In [1]:
GPU_PKG_NAME = "AMDGPU"; include("common_definitions.jl");

Arrays are fun! Let's see what sorts of things we can do with Julia's array interface.

Because Machine Learning is hot right now, let's implement some of the basics from scratch. Let's give Flux's Dense layer a try.

In [5]:
struct Dense
    W::GpuArray{Float32,2}
    B::GpuArray{Float32,1}
end
(d::Dense)(X) = d.W * X .+ d.B

X = GPUMOD.rand(8) # our input
D = Dense(GPUMOD.rand(32, 8), GPUMOD.rand(32)) # our dense layer
Y = D(X) # our result, or "prediction"

32-element ROCVector{Float32}:
 2.486434
 2.1763203
 3.0257607
 1.2786984
 2.6666918
 1.9567823
 2.9717352
 3.1911674
 2.710516
 3.4692364
 2.6519804
 2.2051744
 2.735538
 ⋮
 1.9065772
 2.959194
 1.9990909
 2.122009
 1.884681
 2.1215396
 1.55394
 2.6163301
 2.0110452
 3.3095946
 2.190668
 2.3430967

That's surprisingly easy! Although, that's more a testament to how simple the Dense layer is. Of course, the *real* Dense layer also has an extra operation stored within it, the "activation function", that'll be applied to the result before it's returned. Let's add that.

In [7]:
struct DenseExtra
    W::GpuArray{Float32,2}
    B::GpuArray{Float32,1}
    op::Function
end
(d::DenseExtra)(X) = d.op.(d.W * X .+ d.B)

# a very strange activation function
D = DenseExtra(GPUMOD.rand(32, 8), GPUMOD.rand(32), Base.sin)

Y = D(X)

32-element ROCVector{Float32}:
  0.7117389
  0.65917706
  0.9962529
  0.9598583
  0.14423871
  0.79629743
  0.26667917
  0.33245322
  0.99117374
  0.3005133
  0.62377775
  0.2911119
  0.9891397
  ⋮
  0.41433883
  0.9339969
 -0.18869163
  0.7243287
  0.6254028
  0.68218803
  0.80426913
  0.18213595
  0.6043187
  0.9808556
  0.00019446213
  0.9997918

It's pretty simple to apply operations to GPU arrays; just use broadcasting! The GPUArrays package will take care of compiling your operation down into a GPU kernel and executing it for you, so you get great performance. Of course, we could have just hacked in explicit support for `Base.sin` into GPUArrays for this workshop.
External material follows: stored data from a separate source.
/-- The place of a register. -/
def Reg.info : Reg → RegInfo
  | .PAR_ARB_CFG => ⟨3, .pipe, 64, [], 32, false⟩
  | .PAR_RECIRC_LIMIT => ⟨3, .pipe, 72, [], 64, false⟩
  | .PAR_PORT_CFG => ⟨3, .pipe, 256, [(34, 4)], 32, false⟩
  | .PAR_PROFILE => ⟨3, .common, 256, [(16, 8)], 64, false⟩
  | .PAR_EVT_CNT => ⟨3, .pipe, 4096, [(34, 64), (8, 8)], 64, false⟩
  | .PAR_HASH_SEED => ⟨3, .common, 0, [], 32, false⟩
  | .PAR_HASH_SEL => ⟨3, .common, 512, [(64, 4)], 32, false⟩
  | .MAT_RANGE => ⟨4, .pipe, 8192, [(2, 512), (64, 8)], 64, false⟩
  | .SLC_QUOTA => ⟨5, .half, 1024, [(64, 8)], 64, true⟩
  | .SLC_USAGE => ⟨5, .half, 1536, [(64, 8)], 64, false⟩
  | .SLC_GEN => ⟨5, .half, 0, [(64, 8)], 64, true⟩
  | .SLC_REFCNT => ⟨5, .half, 4096, [(64, 16), (4, 4)], 32, false⟩
  | .SLC_CNT => ⟨5, .half, 8192, [(64, 32), (4, 8)], 64, false⟩
  | .MAT_PROG_CTL => ⟨4, .common, 0, [], 64, false⟩
  | .MAT_PROG_DIGEST => ⟨4, .common, 256, [(2, 64)], 384, false⟩
  | .MAT_DRAIN_CNT => ⟨4, .matHalf, 16, [], 64, false⟩
  | .FDB_SEED => ⟨6, .half, 0, [], 64, true⟩
  | .FDB_AGE_CFG => ⟨6, .half, 8, [], 64, true⟩
  | .FDB_LEARN_CFG => ⟨6, .half, 16, [], 32, true⟩
  | .FDB_LOCK_CFG => ⟨6, .half, 24, [], 32, true⟩
  | .FDB_REQ => ⟨6, .half, 32, [(2, 8)], 64, true⟩
  | .FDB_SLICE_CFG => ⟨6, .half, 256, [(64, 8)], 64, true⟩
  | .FDB_SLICE_USE => ⟨6, .half, 768, [(64, 4)], 32, true⟩
  | .FDB_OCC => ⟨6, .half, 1024, [], 64, true⟩
  | .FDB_PORT_CFG => ⟨6, .half, 4096, [(1088, 4)], 32, true⟩
  | .FDB_STAT => ⟨6, .half, 33024, [], 32, false⟩
  | .FDB_CNT => ⟨6, .half, 32768, [(32, 8)], 64, false⟩
  | .BUF_PART => ⟨7, .half, 0, [(8, 8)], 64, false⟩
  | .BUF_FREE => ⟨7, .half, 64, [], 64, false⟩
  | .BUF_ECN_CFG => ⟨7, .half, 72, [], 32, false⟩
  | .BUF_IPOOL => ⟨7, .half, 128, [(4, 8)], 64, false⟩
  | .BUF_Q_CFG => ⟨7, .half, 65536, [(8704, 8)], 64, false⟩
  | .BUF_Q_STAT => ⟨7, .half, 655360, [(8704, 8)], 64, false⟩
  | .BUF_PORT_CFG => ⟨7, .half, 262144, [(544, 8)], 64, false⟩
  | .BUF_PORT_STAT => ⟨7, .half, 327680, [(544, 4)], 32, false⟩
  | .BUF_PG_CFG => ⟨7, .half, 393216, [(512, 128), (8, 16)], 128, false⟩
  | .BUF_MISC => ⟨7, .half, 80, [], 32, false⟩
  | .BUF_Q_CNT => ⟨7, .half, 1048576, [(8704, 64), (8, 8)], 64, false⟩
  | .BUF_CNT => ⟨7, .half, 256, [(8, 8)], 64, false⟩
  | .TMG_QMAP => ⟨8, .half, 0, [(16, 16)], 128, false⟩
  | .TMG_SLICE_CFG => ⟨8, .half, 512, [(64, 4)], 32, false⟩
  | .TMG_PORT_CFG => ⟨8, .half, 4096, [(544, 4)], 32, false⟩
  | .TMG_Q_CFG => ⟨8, .half, 65536, [(8704, 4)], 32, false⟩
  | .TMG_GRP_CFG => ⟨8, .half, 131072, [(544, 16), (4, 4)], 32, false⟩
  | .TMG_PFC_STAT => ⟨8, .half, 196608, [(544, 4)], 32, false⟩
  | .TMG_Q_CNT => ⟨8, .half, 1048576, [(8704, 16), (2, 8)], 64, false⟩
  | .TMG_PORT_CNT => ⟨8, .half, 2097152, [(544, 64), (8, 8)], 64, false⟩
  | .SHP_LEN_PROF => ⟨9, .half, 0, [(16, 4)], 32, true⟩
  | .SHP_Q_CREDIT => ⟨9, .half, 327680, [(8704, 8)], 64, false⟩
  | .SHP_POL_CFG => ⟨9, .half, 1048576, [(16384, 16)], 128, false⟩
  | .SHP_POL_CNT => ⟨9, .half, 2097152, [(16384, 48), (6, 8)], 64, false⟩
  | .SHP_SLICE_CNT => ⟨9, .half, 2048, [(64, 8)], 64, false⟩
  | .TIM_CFG => ⟨10, .one, 0, [], 32, false⟩
  | .TIM_CTL => ⟨10, .one, 8, [], 32, false⟩
  | .TIM_STAT => ⟨10, .one, 16, [], 32, false⟩
  | .TIM_INC => ⟨10, .one, 24, [], 64, false⟩
  | .TIM_GUARD => ⟨10, .one, 48, [], 32, false⟩
  | .TIM_ELAPSED => ⟨10, .one, 80, [], 64, false⟩
  | .TIM_PTP_REQ => ⟨10, .one, 96, [(2, 4)], 32, false⟩
  | .TIM_TIO_CFG => ⟨10, .one, 256, [(8, 32)], 64, false⟩
  | .TIM_PORT_CFG => ⟨10, .one, 4096, [(1024, 8)], 64, false⟩
  | .TIM_CNT => ⟨10, .one, 1024, [(16, 8)], 64, false⟩
  | .GTE_PROF => ⟨11, .half, 0, [(16, 8)], 64, true⟩
  | .GTE_LT_SRC => ⟨11, .half, 144, [(2, 4)], 32, true⟩
  | .GTE_MEM => ⟨11, .half, 128, [], 32, false⟩
  | .GTE_Q_CFG => ⟨11, .half, 65536, [(8192, 4)], 32, false⟩
  | .GTE_PORT_STAT => ⟨11, .half, 131072, [(512, 8)], 64, false⟩
  | .GTE_LIST => ⟨11, .half, 196608, [(512, 32), (2, 16)], 128, false⟩
  | .GTE_ADJ_N => ⟨11, .half, 262144, [(512, 8)], 64, false⟩
  | .GTE_CNT => ⟨11, .half, 1048576, [(8192, 64), (8, 8)], 64, false⟩
  | .GTE_HALF_CNT => ⟨11, .half, 256, [(4, 8)], 64, false⟩
  | .EPC_STAT => ⟨12, .one, 0, [], 64, false⟩
  | .EPC_EPOCH => ⟨12, .one, 8, [], 64, false⟩
  | .EPC_GRID => ⟨12, .one, 64, [(2, 32)], 256, false⟩
  | .EPC_ADJ_N => ⟨12, .one, 128, [], 64, false⟩
  | .EPC_CNT => ⟨12, .one, 256, [(4, 8)], 64, false⟩
  | .TOA_CFG => ⟨13, .common, 0, [], 32, false⟩
  | .TOA_SLICE_CFG => ⟨13, .common, 256, [(64, 8)], 64, false⟩
  | .TOA_SLICE_USE => ⟨13, .common, 768, [(64, 8)], 64, false⟩
  | .TOA_UNIT_STAT => ⟨13, .unit, 0, [], 64, false⟩
  | .TOA_UNIT_CNT => ⟨13, .unit, 256, [(24, 8)], 64, false⟩
  | .TEL_CFG => ⟨14, .half, 0, [], 32, true⟩
  | .TEL_REQ => ⟨14, .half, 16, [(2, 4)], 32, true⟩
  | .TEL_SESS => ⟨14, .half, 256, [(64, 8)], 64, true⟩
  | .TEL_EXP_CFG => ⟨14, .half, 32768, [], 64, false⟩
  | .TEL_EXP_HDR => ⟨14, .half, 32776, [], 128, false⟩
  | .TEL_EXP_STAT => ⟨14, .half, 32800, [], 64, false⟩
  | .TEL_HIST_CFG => ⟨14, .half, 32832, [], 64, false⟩
  | .TEL_SNAP_STAT => ⟨14, .half, 32880, [], 64, false⟩
  | .TEL_Q_HIST => ⟨14, .half, 65536, [(8704, 4)], 32, false⟩
  | .TEL_PORT_CNT => ⟨14, .half, 131072, [(544, 64), (8, 8)], 64, false⟩
  | .TEL_SLICE_CNT => ⟨14, .half, 196608, [(64, 32), (4, 8)], 64, false⟩
  | .TEL_DROP_CNT => ⟨14, .half, 200704, [(32, 8)], 64, false⟩
  | .TEL_CNT => ⟨14, .half, 204800, [(8, 8)], 64, false⟩
  | .PMC_CFG => ⟨15, .half, 0, [(16, 32)], 64, false⟩
  | .PMC_ADDR => ⟨15, .half, 8, [(16, 32)], 64, false⟩
  | .PMC_SAMP_CFG => ⟨15, .half, 512, [], 64, false⟩
  | .PMC_SAMP_LOST => ⟨15, .half, 552, [], 64, false⟩
  | .CLV_ROUTE => ⟨16, .half, 0, [(10, 4)], 32, true⟩
  | .CLV_ENG_CTL => ⟨16, .half, 256, [(16, 4)], 32, false⟩
  | .CLV_ENG_STAT => ⟨16, .half, 512, [(16, 8)], 64, false⟩
  | .CLV_FAULT => ⟨16, .half, 768, [(16, 8)], 64, false⟩
  | .CLV_PATCH_CTL => ⟨16, .half, 1024, [], 64, true⟩
  | .CLV_PAGES => ⟨16, .half, 1032, [(2, 8)], 64, false⟩
  | .CLV_MATCH => ⟨16, .half, 4096, [(2, 256), (64, 4)], 32, false⟩
  | .CLV_CNT => ⟨16, .half, 8192, [(16, 32), (4, 8)], 64, false⟩
  | .HAM_BANK_STAT => ⟨17, .half, 0, [(128, 4)], 32, false⟩
  | .HAM_CNT => ⟨17, .half, 1024, [(4, 8)], 64, false⟩
  | .HST_FN => ⟨18, .pf0, 0, [(65, 8)], 64, false⟩
  | .HST_RX_CFG => ⟨18, .pf0, 1024, [], 32, false⟩
  | .HST_DB => ⟨18, .fn, 4096, [(64, 4)], 32, false⟩
  | .HST_RING_BASE => ⟨18, .fn, 8192, [(64, 32)], 64, false⟩
  | .HST_RING_CFG => ⟨18, .fn, 8200, [(64, 32)], 64, false⟩
  | .HST_RING_STAT => ⟨18, .fn, 8208, [(64, 32)], 64, false⟩
  | .HST_RING_WB => ⟨18, .fn, 8216, [(64, 32)], 64, false⟩
  | .HST_CNT => ⟨18, .pf0, 12288, [(8, 8)], 64, false⟩
  | .SYS_ID => ⟨1, .one, 0, [], 64, false⟩
  | .SYS_BOOT_STAT => ⟨1, .one, 16, [], 64, false⟩
  | .TRB_STAT => ⟨19, .one, 0, [], 32, false⟩
  | .TRB_ROM_VER => ⟨19, .one, 8, [], 32, false⟩
  | .TRB_SLOT => ⟨19, .one, 16, [(2, 16)], 128, false⟩
  | .TRB_CFG_SEQ => ⟨19, .one, 48, [], 64, false⟩
  | .TRB_CNT => ⟨19, .one, 512, [(8, 8)], 64, false⟩
  | .SYS_MODE => ⟨1, .one, 32, [], 32, false⟩
  | .RAS_OWN_CFG => ⟨22, .half, 0, [], 32, true⟩
  | .RAS_OWN_STAT => ⟨22, .half, 8, [], 64, false⟩
  | .RAS_OWN_CLAIM => ⟨22, .half, 16, [], 64, false⟩
  | .RAS_LINK_CFG => ⟨22, .half, 32, [], 32, true⟩
  | .RAS_LINK_STAT => ⟨22, .half, 40, [], 64, false⟩
  | .RAS_ECC_CFG => ⟨22, .half, 64, [], 64, true⟩
  | .RAS_SPARE => ⟨22, .half, 128, [(5, 8)], 64, false⟩
  | .RAS_RETIRE_STAT => ⟨22, .half, 192, [], 64, false⟩
  | .RAS_XRST => ⟨22, .half, 256, [], 32, false⟩
  | .RAS_XSTAT => ⟨22, .half, 264, [], 32, false⟩
  | .RAS_CNT => ⟨22, .half, 768, [(16, 8)], 64, false⟩
  | .LAN_CFG => ⟨20, .tile, 20480, [], 32, false⟩
  | .LAN_EQ_ID => ⟨20, .tile, 20488, [], 32, false⟩
  | .LAN_LANE_STAT => ⟨20, .tile, 0, [(128, 8)], 64, false⟩
  | .LAN_PORT_STAT => ⟨20, .tile, 12288, [(128, 8)], 64, false⟩
  | .LAN_PRBS_CNT => ⟨20, .tile, 16384, [(128, 8)], 64, false⟩
  | .LAN_PORT_CNT => ⟨20, .tile, 65536, [(128, 256), (32, 8)], 64, false⟩
  | .GLB_CFG => ⟨21, .glb, 0, [], 32, false⟩
  | .GLB_LINK_STAT => ⟨21, .glb, 256, [(128, 8)], 64, false⟩
  | .GLB_CNT => ⟨21, .glb, 4096, [(128, 32), (4, 8)], 64, false⟩
  | .SYS_STRAP => ⟨1, .one, 48, [], 32, false⟩
  | .SYS_THERM => ⟨1, .one, 64, [], 64, false⟩
  | .SYS_SUPPLY => ⟨1, .one, 72, [], 32, false⟩
  | .SYS_AVS => ⟨1, .one, 80, [(2, 8)], 64, false⟩
  | .TIM_STEP_LO => ⟨10, .one, 32, [], 64, false⟩
  | .TIM_STEP_HI => ⟨10, .one, 40, [], 64, false⟩
  | .TIM_NOW_LO => ⟨10, .one, 64, [], 64, false⟩
  | .TIM_NOW_HI => ⟨10, .one, 72, [], 64, false⟩
  | .TIM_TXTS_W0 => ⟨10, .one, 128, [(2, 16)], 64, false⟩
  | .TIM_TXTS_W1 => ⟨10, .one, 136, [(2, 16)], 64, false⟩
  | .TIM_TIO_OUT => ⟨10, .one, 264, [(8, 32)], 64, false⟩
  | .TIM_TIO_START => ⟨10, .one, 272, [(8, 32)], 64, false⟩
  | .TIM_TIO_CAP_LO => ⟨10, .one, 512, [(8, 16)], 64, false⟩
  | .TIM_TIO_CAP_HI => ⟨10, .one, 520, [(8, 16)], 64, false⟩
  | .PMC_SAMP_W0 => ⟨15, .half, 528, [], 64, false⟩
  | .PMC_SAMP_W1 => ⟨15, .half, 536, [], 64, false⟩
  | .RAS_ERR_W0 => ⟨22, .half, 512, [], 64, false⟩
  | .RAS_ERR_W1 => ⟨22, .half, 520, [], 64, false⟩
  | .PAR_VLAN_MAP => ⟨3, .common, 4096, [(1024, 4)], 32, false⟩
  | .BUF_PG_REMOTE => ⟨7, .half, 524288, [(512, 32), (8, 4)], 32, false⟩
  | .BUF_WRED => ⟨7, .half, 196608, [(32, 32), (3, 8)], 64, false⟩
  | .BUF_WRED_W => ⟨7, .half, 196632, [(32, 32)], 64, false⟩
  | .PMC_CNT => ⟨15, .half, 16, [(16, 32)], 64, false⟩
  | .PMC_THRESH => ⟨15, .half, 24, [(16, 32)], 64, false⟩
  | .TRB_VENDOR_DIGEST => ⟨19, .one, 256, [], 384, false⟩
  | .TRB_OWNER_DIGEST => ⟨19, .one, 320, [], 384, false⟩
  | .TEL_HIST_BIN => ⟨14, .half, 4194304, [(2, 1048576), (1024, 1024), (64, 8)], 64, false⟩
  | .TEL_HIST_SUM => ⟨14, .half, 4194816, [(2, 1048576), (1024, 1024)], 64, false⟩
  | .TEL_HIST_MAX => ⟨14, .half, 4194824, [(2, 1048576), (1024, 1024)], 64, false⟩
  | .TEL_SNAP_CFG => ⟨14, .half, 32864, [], 64, false⟩
  | .TEL_SNAP_ADDR => ⟨14, .half, 32872, [], 64, false⟩
  | .LAN_LANE_EQ => ⟨20, .tile, 4096, [(128, 64), (3, 16)], 128, false⟩
  | .SHP_S_SHP => ⟨9, .half, 1024, [(64, 8)], 64, false⟩
  | .SHP_Q_SHP => ⟨9, .half, 65536, [(8704, 8)], 64, false⟩
  | .SHP_G_SHP => ⟨9, .half, 196608, [(544, 32), (4, 8)], 64, false⟩
  | .SHP_P_SHP => ⟨9, .half, 262144, [(544, 8)], 64, false⟩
Let's try to disprove that possibility.

In [9]:
relu(x) = ifelse(x > 0, x, zero(x))

# a more familiar activation function, the famous Rectified Linear Unit
D = DenseExtra(GPUMOD.rand(32, 8), GPUMOD.rand(32), relu)

Y = D(X)

32-element ROCVector{Float32}:
 1.7694025
 1.4593736
 1.5504706
 2.1202867
 1.7502114
 2.7722752
 2.5464807
 2.090945
 1.7716358
 2.8755188
 2.0656824
 1.919281
 1.9699565
 ⋮
 2.0603788
 3.0326064
 1.3484907
 2.19077
 2.591572
 3.4285855
 2.8133383
 1.8792555
 2.0648713
 1.6753672
 3.3227973
 2.1942797

Good luck doing *that* in Python! Julia and the GPU packages cooperate to compile custom functions down into code that runs fast on the GPU, so that you can get on to doing something awesome.